**Exercise instructions:**
Begin at the top of the listing below. Write each line out exactly, ending with the line that holds "0x11 x.code y.code 0x07)".

**Supplied information:**

/-- R10, R29, R31: the first word of an instruction; the rows that no word encodes have none. -/
def Instr.head : Instr → Option Word
  | .nop sb => some (wordOf sb 0x00 0 0 0)
  | .mov sb x y => some (wordOf sb 0x01 x.code y.code 0)
  | .sadd sb x y z => some (wordOf sb 0x02 x.code y.code z.code)
  | .ssub sb x y z => some (wordOf sb 0x03 x.code y.code z.code)
  | .smul sb x y z => some (wordOf sb 0x04 x.code y.code z.code)
  | .smulh sb x y z => some (wordOf sb 0x05 x.code y.code z.code)
  | .smulhu sb x y z => some (wordOf sb 0x06 x.code y.code z.code)
  | .sand sb x y z => some (wordOf sb 0x07 x.code y.code z.code)
  | .sor sb x y z => some (wordOf sb 0x08 x.code y.code z.code)
  | .sxor sb x y z => some (wordOf sb 0x09 x.code y.code z.code)
  | .sshl sb x y z => some (wordOf sb 0x0A x.code y.code z.code)
  | .sshr sb x y z => some (wordOf sb 0x0B x.code y.code z.code)
  | .ssar sb x y z => some (wordOf sb 0x0C x.code y.code z.code)
  | .smin sb x y z => some (wordOf sb 0x0D x.code y.code z.code)
  | .smax sb x y z => some (wordOf sb 0x0E x.code y.code z.code)
  | .sminu sb x y z => some (wordOf sb 0x0F x.code y.code z.code)
  | .smaxu sb x y z => some (wordOf sb 0x10 x.code y.code z.code)
  | .sunNot sb x y => some (wordOf sb 0x11 x.code y.code 0x00)
  | .sunNeg sb x y => some (wordOf sb 0x11 x.code y.code 0x01)
  | .sunAbs sb x y => some (wordOf sb 0x11 x.code y.code 0x02)
  | .sunClz sb x y => some (wordOf sb 0x11 x.code y.code 0x03)
  | .sunCtz sb x y => some (wordOf sb 0x11 x.code y.code 0x04)
  | .sunPopc sb x y => some (wordOf sb 0x11 x.code y.code 0x05)
  | .sunBrev sb x y => some (wordOf sb 0x11 x.code y.code 0x06)
  | .sunBswap sb x y => some (wordOf sb 0x11 x.code y.code 0x07)
  | .sunSext8 sb x y => some (wordOf sb 0x11 x.code y.code 0x08)
  | .sunSext16 sb x y => some (wordOf sb 0x11 x.code y.code 0x09)
  | .sunZext8 sb x y => some (wordOf sb 0x11 x.code y.code 0x0A)
  | .sunZext16 sb x y => some (wordOf sb 0x11 x.code y.code 0x0B)
  | .sbfx sb x y z => some (wordOf sb 0x12 x.code y.code z.code)
  | .sbfi sb x y z => some (wordOf sb 0x13 x.code y.code z.code)
  | .scmp sb cond pd y z => some (wordOf sb 0x14 (condByte cond pd) y.code z.code)
  | .ssel sb x y z => some (wordOf sb 0x15 x.code y.code z.code)
  | .dadd sb x y z => some (wordOf sb 0x16 x.code y.code z.code)
  | .dsub sb x y z => some (wordOf sb 0x17 x.code y.code z.code)
  | .dshl sb x y z => some (wordOf sb 0x18 x.code y.code z.code)
  | .dshr sb x y z => some (wordOf sb 0x19 x.code y.code z.code)
  | .amov sb x y => some (wordOf sb 0x1A x.code y.code 0)
  | .aadd sb x y z => some (wordOf sb 0x1B x.code y.code z.code)
  | .ascl sb x y z => some (wordOf sb 0x1C x.code y.code z.code)
  | .ashl sb x y z => some (wordOf sb 0x1D x.code y.code z.code)
  | .aexp sb x y z => some (wordOf sb 0x1E x.code y.code z.code)
  | .aget sb x y part => some (wordOf sb 0x1F x.code y.code (APart.byte part))
  | .pand sb x y z => some (wordOf sb 0x20 x.code y.code z.code)
  | .por sb x y z => some (wordOf sb 0x21 x.code y.code z.code)
  | .pxor sb x y z => some (wordOf sb 0x22 x.code y.code z.code)
  | .punNot sb x y => some (wordOf sb 0x23 x.code y.code 0x00)
  | .punFirst sb x y => some (wordOf sb 0x23 x.code y.code 0x01)
  | .punLast sb x y => some (wordOf sb 0x23 x.code y.code 0x02)
  | .punSet sb x y => some (wordOf sb 0x23 x.code y.code 0x03)
  | .punGet sb x y => some (wordOf sb 0x23 x.code y.code 0x04)
  | .punCnt sb x y => some (wordOf sb 0x23 x.code y.code 0x05)
  | .pmov sb x y => some (wordOf sb 0x24 x.code y.code 0)
  | .setm sb x mask => some (wordOf sb 0x25 x.code ((mask.setWidth 16).extractLsb' 8 8) ((mask.setWidth 16).extractLsb' 0 8))
  | .getm sb x => some (wordOf sb 0x26 x.code 0 0)
  | .br _ => some (wordOf true 0x28 0 0 0)
  | .brc x test _ => some (wordOf true 0x29 x.code 0 (BTest.byte test))
  | .bsplit x _ _ => some (wordOf true 0x2A x.code 0 0)
  | .sjoin => some (wordOf true 0x2B 0 0 0)
  | .brt x _ => some (wordOf true 0x2C x.code 0 0)
  | .call _ => some (wordOf true 0x2D 0 0 0)
  | .callt x _ => some (wordOf true 0x2E x.code 0 0)
  | .ret => some (wordOf true 0x2F 0 0 0)
  | .loops x _ => some (wordOf true 0x30 x.code 0 0)
  | .exit => some (wordOf true 0x31 0 0 0)
  | .yield => some (wordOf true 0x32 0 0 0)
  | .sinfoLanes sb x => some (wordOf sb 0x33 x.code 0 0x00)
  | .sinfoExec sb x => some (wordOf sb 0x33 x.code 0 0x01)
  | .sinfoCount sb x => some (wordOf sb 0x33 x.code 0 0x02)
  | .sinfoId sb x => some (wordOf sb 0x33 x.code 0 0x03)
  | .sinfoDepth sb x => some (wordOf sb 0x33 x.code 0 0x04)
  | .sinfoOvf sb x => some (wordOf sb 0x33 x.code 0 0x05)
  | .liveDead sb b n => some (wordOf sb 0x34 (finByte b) n 0x00)
  | .liveFetch sb b n => some (wordOf sb 0x34 (finByte b) n 0x01)
  | .trap x c => some (wordOf true 0x35 x.code 0 c)
  | .sysc x => some (wordOf true 0x36 x.code 0 0)
  | .rft => some (wordOf true 0x37 0 0 0)
  | .csrr sb x num => some (wordOf sb 0x38 x.code (num.extractLsb' 8 8) (num.extractLsb' 0 8))
  | .csrw sb x num => some (wordOf sb 0x39 x.code (num.extractLsb' 8 8) (num.extractLsb' 0 8))
  | .srSeedWrite sb x => some (wordOf sb 0x39 x.code 0x04 0x00)
  | .sliceClr sb x => some (wordOf sb 0x39 x.code 0x04 0x01)
  | .sliceSnap sb x => some (wordOf sb 0x39 x.code 0x04 0x02)
  | .cellarCarveWrite sb x => some (wordOf sb 0x39 x.code 0x00 0x20)
  | .bkpt c => some (wordOf true 0x3A 0 0 c)
  | .time sb x sel => some (wordOf sb 0x3B x.code sel 0)
  | .vadd sb x y z => some (wordOf sb 0x40 x.code y.code z.code)
  | .vsub sb x y z => some (wordOf sb 0x41 x.code y.code z.code)
  | .vmul sb x y z => some (wordOf sb 0x42 x.code y.code z.code)
  | .vmulh sb x y z => some (wordOf sb 0x43 x.code y.code z.code)
  | .vfma sb x y z => some (wordOf sb 0x44 x.code y.code z.code)
  | .vfms sb x y z => some (wordOf sb 0x45 x.code y.code z.code)
  | .vmin sb x y z => some (wordOf sb 0x46 x.code y.code z.code)
  | .vmax sb x y z => some (wordOf sb 0x47 x.code y.code z.code)
  | .vand sb x y z => some (wordOf sb 0x48 x.code y.code z.code)
  | .vor sb x y z => some (wordOf sb 0x49 x.code y.code z.code)
  | .vxor sb x y z => some (wordOf sb 0x4A x.code y.code z.code)
  | .vshl sb x y z => some (wordOf sb 0x4B x.code y.code z.code)
  | .vshr sb x y z => some (wordOf sb 0x4C x.code y.code z.code)
  | .vcmp sb cond pd y z => some (wordOf sb 0x4D (condByte cond pd) y.code z.code)
  | .vsel sb x y z => some (wordOf sb 0x4E x.code y.code z.code)
  | .vunNeg sb x y => some (wordOf sb 0x4F x.code y.code 0x00)
  | .vunAbs sb x y => some (wordOf sb 0x4F x.code y.code 0x01)
  | .vunNot sb x y => some (wordOf sb 0x4F x.code y.code 0x02)
  | .vunRcp sb x y => some (wordOf sb 0x4F x.code y.code 0x03)
  | .vunRsqrt sb x y => some (wordOf sb 0x4F x.code y.code 0x04)
  | .vunSqrt sb x y => some (wordOf sb 0x4F x.code y.code 0x05)
  | .vunExp2 sb x y => some (wordOf sb 0x4F x.code y.code 0x06)
  | .vunLog2 sb x y => some (wordOf sb 0x4F x.code y.code 0x07)
  | .vunFloor sb x y => some (wordOf sb 0x4F x.code y.code 0x08)
  | .vunCeil sb x y => some (wordOf sb 0x4F x.code y.code 0x09)
  | .vunTrunc sb x y => some (wordOf sb 0x4F x.code y.code 0x0A)
  | .vunRint sb x y => some (wordOf sb 0x4F x.code y.code 0x0B)
  | .vunClz sb x y => some (wordOf sb 0x4F x.code y.code 0x0C)
  | .vunPopc sb x y => some (wordOf sb 0x4F x.code y.code 0x0D)
  | .vbfx sb x y z => some (wordOf sb 0x50 x.code y.code z.code)
  | .vbfi sb x y z => some (wordOf sb 0x51 x.code y.code z.code)
  | .vdot2 sb x y z => some (wordOf sb 0x52 x.code y.code z.code)
  | .vscl sb x y z => some (wordOf sb 0x53 x.code y.code z.code)
  | .cvt sb x y t => some (wordOf sb 0x54 x.code y.code (Code4.byte t))
  | .qnt sb x y z => some (wordOf sb 0x55 x.code y.code z.code)
  | .dqnt sb x y z => some (wordOf sb 0x56 x.code y.code z.code)
  | .pack sb x y z => some (wordOf sb 0x57 x.code y.code z.code)
  | .unpk sb x y half => some (wordOf sb 0x58 x.code y.code (Half.byte half))
  | .tag sb x y fmt => some (wordOf sb 0x59 x.code y.code (Fmt.byte fmt))
  | .ballot sb x y => some (wordOf sb 0x5A x.code y.code 0)
  | .xchg sb x y z => some (wordOf sb 0x5B x.code y.code z.code)
  | .shuf sb x y z => some (wordOf sb 0x5C x.code y.code z.code)
  | .bcast sb x y z => some (wordOf sb 0x5D x.code y.code z.code)
  | .scan sb x y op => some (wordOf sb 0x5E x.code y.code (RedOp.byte op))
  | .vred sb x y op => some (wordOf sb 0x5F x.code y.code (RedOp.byte op))
  | .ld sb x y z => some (wordOf sb 0x60 x.code y.code z.code)
  | .st sb x y z => some (wordOf sb 0x61 x.code y.code z.code)
  | .lds sb x y z => some (wordOf sb 0x62 x.code y.code z.code)
  | .sts sb x y z => some (wordOf sb 0x63 x.code y.code z.code)
  | .rld sb x y z => some (wordOf sb 0x64 x.code y.code z.code)
  | .rst sb x y z => some (wordOf sb 0x65 x.code y.code z.code)
  | .rset sb x y sel => some (wordOf sb 0x66 x.code y.code (RSel.byte sel))
  | .pref sb lv y z => some (wordOf sb 0x67 (PLevel.byte lv) y.code z.code)
  | .cacheIcinv sb x y => some (wordOf sb 0x68 x.code y.code 0x00)
  | .cacheWb sb x y => some (wordOf sb 0x68 x.code y.code 0x01)
  | .cacheInv sb x y => some (wordOf sb 0x68 x.code y.code 0x02)
  | .cacheWbinv sb x y => some (wordOf sb 0x68 x.code y.code 0x03)
  | .cacheZero sb x y => some (wordOf sb 0x68 x.code y.code 0x04)
  | .atadd sb x y z => some (wordOf sb 0x69 x.code y.code z.code)
  | .atmin sb x y z => some (wordOf sb 0x6A x.code y.code z.code)
  | .atmax sb x y z => some (wordOf sb 0x6B x.code y.code z.code)
  | .atand sb x y z => some (wordOf sb 0x6C x.code y.code z.code)
  | .ator sb x y z => some (wordOf sb 0x6D x.code y.code z.code)
  | .atxor sb x y z => some (wordOf sb 0x6E x.code y.code z.code)
  | .atxch sb x y z => some (wordOf sb 0x6F x.code y.code z.code)
  | .atcas sb x y z => some (wordOf sb 0x70 x.code y.code z.code)
  | .atbinc sb x y z => some (wordOf sb 0x71 x.code y.code z.code)
  | .fenceAcq sb sc => some (wordOf sb 0x72 0x01 (Scope.byte sc) 0)
  | .fenceRel sb sc => some (wordOf sb 0x72 0x02 (Scope.byte sc) 0)
  | .fenceAr sb sc => some (wordOf sb 0x72 0x03 (Scope.byte sc) 0)
  | .waitc x y z => some (wordOf true 0x73 x.code y.code z.code)
  | .bar slot => some (wordOf true 0x74 (finByte slot) 0 0)
  | .spawn sb x y z => some (wordOf sb 0x75 x.code y.code z.code)
  | .spawnl sb x y z => some (wordOf sb 0x76 x.code y.code z.code)
  | .join pd y z => some (wordOf true 0x77 (BitVec.ofNat 8 pd.val) y.code z.code)
  | .joinT pd y z => some (wordOf true 0x77 (BitVec.ofNat 8 (8 + pd.val)) y.code z.code)
  | .futInit sb y => some (wordOf sb 0x78 0 y.code 0x00)
  | .futPub sb x y => some (wordOf sb 0x78 x.code y.code 0x01)
  | .futSig sb x y => some (wordOf sb 0x78 x.code y.code 0x02)
  | .futSet sb x y => some (wordOf sb 0x78 x.code y.code 0x03)
  | .futFail sb x y => some (wordOf sb 0x78 x.code y.code 0x04)
  | .futCancel sb y => some (wordOf sb 0x78 0 y.code 0x05)
  | .futPeek sb x y => some (wordOf sb 0x78 x.code y.code 0x06)
  | .teamFork sb x y => some (wordOf sb 0x79 x.code y.code 0x00)
  | .teamEnter sb x y => some (wordOf sb 0x79 x.code y.code 0x01)
  | .teamLeave sb y => some (wordOf sb 0x79 0 y.code 0x02)
  | .teamRank sb x y => some (wordOf sb 0x79 x.code y.code 0x03)
  | .teamSize sb x y => some (wordOf sb 0x79 x.code y.code 0x04)
  | .rsvTake sb x y => some (wordOf sb 0x7A x.code y.code 0x00)
  | .rsvCommit sb x y => some (wordOf sb 0x7A x.code y.code 0x01)
  | .crewFork sb x y => some (wordOf sb 0x7B x.code y.code 0x00)
  | .crewReport sb x => some (wordOf sb 0x7B x.code 0 0x01)
  | .crewAwait x => some (wordOf true 0x7B x.code 0 0x02)
  | .crewCancel sb x y => some (wordOf sb 0x7B x.code y.code 0x03)
  | .crewInit sb x y => some (wordOf sb 0x7B x.code y.code 0x04)
  | .crewPeek sb x y => some (wordOf sb 0x7B x.code y.code 0x05)
  | .mcfg sb h y => some (wordOf sb 0x7C (finByte h) y.code 0)
  | .mloop sb h y => some (wordOf sb 0x7D (finByte h) y.code 0)
  | .mopDrain sb h y => some (wordOf sb 0x7E (finByte h) y.code 0x00)
  | .mopDrainn sb h y => some (wordOf sb 0x7E (finByte h) y.code 0x01)
  | .mopFdrain sb h y => some (wordOf sb 0x7E (finByte h) y.code 0x02)
  | .mopZero sb h => some (wordOf sb 0x7E (finByte h) 0 0x03)
  | .mopRdrow sb x y => some (wordOf sb 0x7E x.code y.code 0x04)
  | .mopWrrow sb x y => some (wordOf sb 0x7E x.code y.code 0x05)
  | .mopWait x h => some (wordOf true 0x7E x.code (WHandle.byte h) 0x06)
  | .mopCheck sb x h => some (wordOf sb 0x7E x.code (finByte h) 0x07)
  | .copy sb x y z => some (wordOf sb 0x7F x.code y.code z.code)
  | .syscReply _ _ => none
  | .loadDataReturn _ => none
  | .crewDeadlineCheck _ => none
  | .copyCollectiveComplete _ _ => none
  | .matrixCommandStart _ _ => none
  | .matrixCommandComplete _ _ => none
  | .engineAccessFailure _ _ _ _ => none
  | .deferredTrap _ => none
  | .reductionRowArrive _ _ => none
  | .failureMarker _ _ => none
  | .issueCycle _ _ => none
  | .windowComplete _ _ => none
  | .residencyFill _ _ => none
  | .trapTaken _ => none
  | .watchdog _ => none
  | .pageWalkComplete _ _ _ => none
  | .pop _ => none
  | .prefetchTake _ => none
  | .stagingRowArrive _ _ => none
  | .stealRound _ => none
  | .stealProbe _ _ => none
  | .stealDelivery _ => none
  | .sliceRequestEnter _ => none
  | .carveChangeComplete _ _ => none
  | .cellarThermalThrottle _ _ => none
  | .perBankRefreshDue _ => none
  | .demandWindowExpiry _ _ => none
  | .tieringEpochEnd _ => none
  | .cxlLinkDown _ => none
  | .cxlCompletionTimeout _ => none
  | .cxlResponse _ _ => none
  | .dypiedFlitReceive _ => none
  | .dypiedRouteFailure _ => none
  | .sramUncorrectedError _ => none
  | .prodDoorbell _ _ _ => none
  | .resvRead _ _ => none
  | .commitDoorbell _ _ _ => none
  | .consDoorbell _ _ _ => none
  | .launchPacketTake _ => none
  | .rootTaskPlace _ => none
  | .heldPacketStart _ => none
  | .tenantCreate => none
  | .tenantDestroy => none
  | .queueSet => none
  | .queueClear => none
  | .queueGet => none
  | .preempt => none
  | .preemptCoreSave _ => none
  | .restore => none
  | .tlbInv => none
  | .faultReply => none
  | .windowOnline => none
  | .slotSet => none
  | .timeSet => none
  | .timeAdj => none
  | .powerLimit => none
  | .moduleId => none
  | .attest => none
  | .cxlTimeout => none
  | .powerThrottle _ _ _ => none
  | .shutdownTemperature _ => none
  | .powerOnBoot => none
  | .recoveryImageWrite _ => none
  | .undefinedEncoding => none
  | .hostWrite _ _ => none
  | .hostCompletion _ _ _ => none
  | .refreshComplete _ => none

**Answer to this task:**
/-- R10, R29, R31: the first word of an instruction; the rows that no word encodes have none. -/
def Instr.head : Instr → Option Word
  | .nop sb => some (wordOf sb 0x00 0 0 0)
  | .mov sb x y => some (wordOf sb 0x01 x.code y.code 0)
  | .sadd sb x y z => some (wordOf sb 0x02 x.code y.code z.code)
  | .ssub sb x y z => some (wordOf sb 0x03 x.code y.code z.code)
  | .smul sb x y z => some (wordOf sb 0x04 x.code y.code z.code)
  | .smulh sb x y z => some (wordOf sb 0x05 x.code y.code z.code)
  | .smulhu sb x y z => some (wordOf sb 0x06 x.code y.code z.code)
  | .sand sb x y z => some (wordOf sb 0x07 x.code y.code z.code)
  | .sor sb x y z => some (wordOf sb 0x08 x.code y.code z.code)
  | .sxor sb x y z => some (wordOf sb 0x09 x.code y.code z.code)
  | .sshl sb x y z => some (wordOf sb 0x0A x.code y.code z.code)
  | .sshr sb x y z => some (wordOf sb 0x0B x.code y.code z.code)
  | .ssar sb x y z => some (wordOf sb 0x0C x.code y.code z.code)
  | .smin sb x y z => some (wordOf sb 0x0D x.code y.code z.code)
  | .smax sb x y z => some (wordOf sb 0x0E x.code y.code z.code)
  | .sminu sb x y z => some (wordOf sb 0x0F x.code y.code z.code)
  | .smaxu sb x y z => some (wordOf sb 0x10 x.code y.code z.code)
  | .sunNot sb x y => some (wordOf sb 0x11 x.code y.code 0x00)
  | .sunNeg sb x y => some (wordOf sb 0x11 x.code y.code 0x01)
  | .sunAbs sb x y => some (wordOf sb 0x11 x.code y.code 0x02)
  | .sunClz sb x y => some (wordOf sb 0x11 x.code y.code 0x03)
  | .sunCtz sb x y => some (wordOf sb 0x11 x.code y.code 0x04)
  | .sunPopc sb x y => some (wordOf sb 0x11 x.code y.code 0x05)
  | .sunBrev sb x y => some (wordOf sb 0x11 x.code y.code 0x06)
  | .sunBswap sb x y => some (wordOf sb 0x11 x.code y.code 0x07)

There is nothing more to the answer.